── DATA IN THIS EXERCISE ──

-- ==== Sys2Proof/Laws/Host.lean ====
section
/-!
SUPPORT. The host's edits keep the memories in canonical form, within their sizes.
-/

namespace Sys2Proof.Machine

theorem MemOk.put {w : Nat} {d : BitVec w} {n : Nat} {m : Store w} (h : MemOk d n m) (i : Nat) (v : BitVec w) :
    MemOk d n (Store.put d n m i v) := by
  unfold Store.put
  split
  · exact h.write ‹_› v
  · exact h

theorem memoriesOk_editByte {s : State} (h : MemoriesOk s) (m : MemoryName) (i : Nat) (v : Byte) :
    MemoriesOk (editByte m i v s) := by
  obtain ⟨ram, oam, pal, ciram, sec, fb, prg, chr, vram⟩ := h
  cases m
  · exact ⟨ram.put i v, oam, pal, ciram, sec, fb, prg, chr, vram⟩
  · exact ⟨ram, oam.put i v, pal, ciram, sec, fb, prg, chr, vram⟩
  · exact ⟨ram, oam, pal.put i v, ciram, sec, fb, prg, chr, vram⟩
  · exact ⟨ram, oam, pal, ciram.put i v, sec, fb, prg, chr, vram⟩
  · exact ⟨ram, oam, pal, ciram, sec.put i v, fb, prg, chr, vram⟩
  · exact ⟨ram, oam, pal, ciram, sec, fb, prg.put i v, chr, vram⟩
  · exact ⟨ram, oam, pal, ciram, sec, fb, prg, chr.put i v, vram⟩
  · exact ⟨ram, oam, pal, ciram, sec, fb, prg, chr, vram.put i v⟩

/-- No edit breaks a memory's form: registers are edited over the memories that stand. -/
theorem memoriesOk_tamper {s : State} (h : MemoriesOk s) (e : Edit) : MemoriesOk (tamper e s) := by
  cases e with
  | cpu c => exact h
  | ppu p => exact h
  | mapper m => exact h
  | port second p => cases second <;> exact h
  | byte m i v => exact memoriesOk_editByte h m i v
  | pixel i v =>
    obtain ⟨ram, oam, pal, ciram, sec, fb, prg, chr, vram⟩ := h
    exact ⟨ram, oam, pal, ciram, sec, fb.put i v, prg, chr, vram⟩

/-- No edit touches the parameters or the cartridge's constants, nor the buttons. -/
theorem tamper_constants (e : Edit) (s : State) :
    (tamper e s).cfg = s.cfg ∧ (tamper e s).cart.rom = s.cart.rom ∧
    (tamper e s).cart.mapper.id = s.cart.mapper.id ∧
    (tamper e s).port0.buttons = s.port0.buttons ∧ (tamper e s).port1.buttons = s.port1.buttons := by
  cases e with
  | cpu c => exact ⟨rfl, rfl, rfl, rfl, rfl⟩
  | ppu p => exact ⟨rfl, rfl, rfl, rfl, rfl⟩
  | mapper m => exact ⟨rfl, rfl, by simp only [tamper, State.onCart]; split <;> simp_all, rfl, rfl⟩
  | port second p => cases second <;> exact ⟨rfl, rfl, rfl, rfl, rfl⟩
  | byte m i v => cases m <;> exact ⟨rfl, rfl, rfl, rfl, rfl⟩
  | pixel i v => exact ⟨rfl, rfl, rfl, rfl, rfl⟩

end Sys2Proof.Machine
end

───

▶ **WHAT IS REQUIRED**:
The answer must be every line of the data that contains the word "buttons".

▶ **PROBLEM SOLUTION**:
/-- No edit touches the parameters or the cartridge's constants, nor the buttons. -/
    (tamper e s).port0.buttons = s.port0.buttons ∧ (tamper e s).port1.buttons = s.port1.buttons := by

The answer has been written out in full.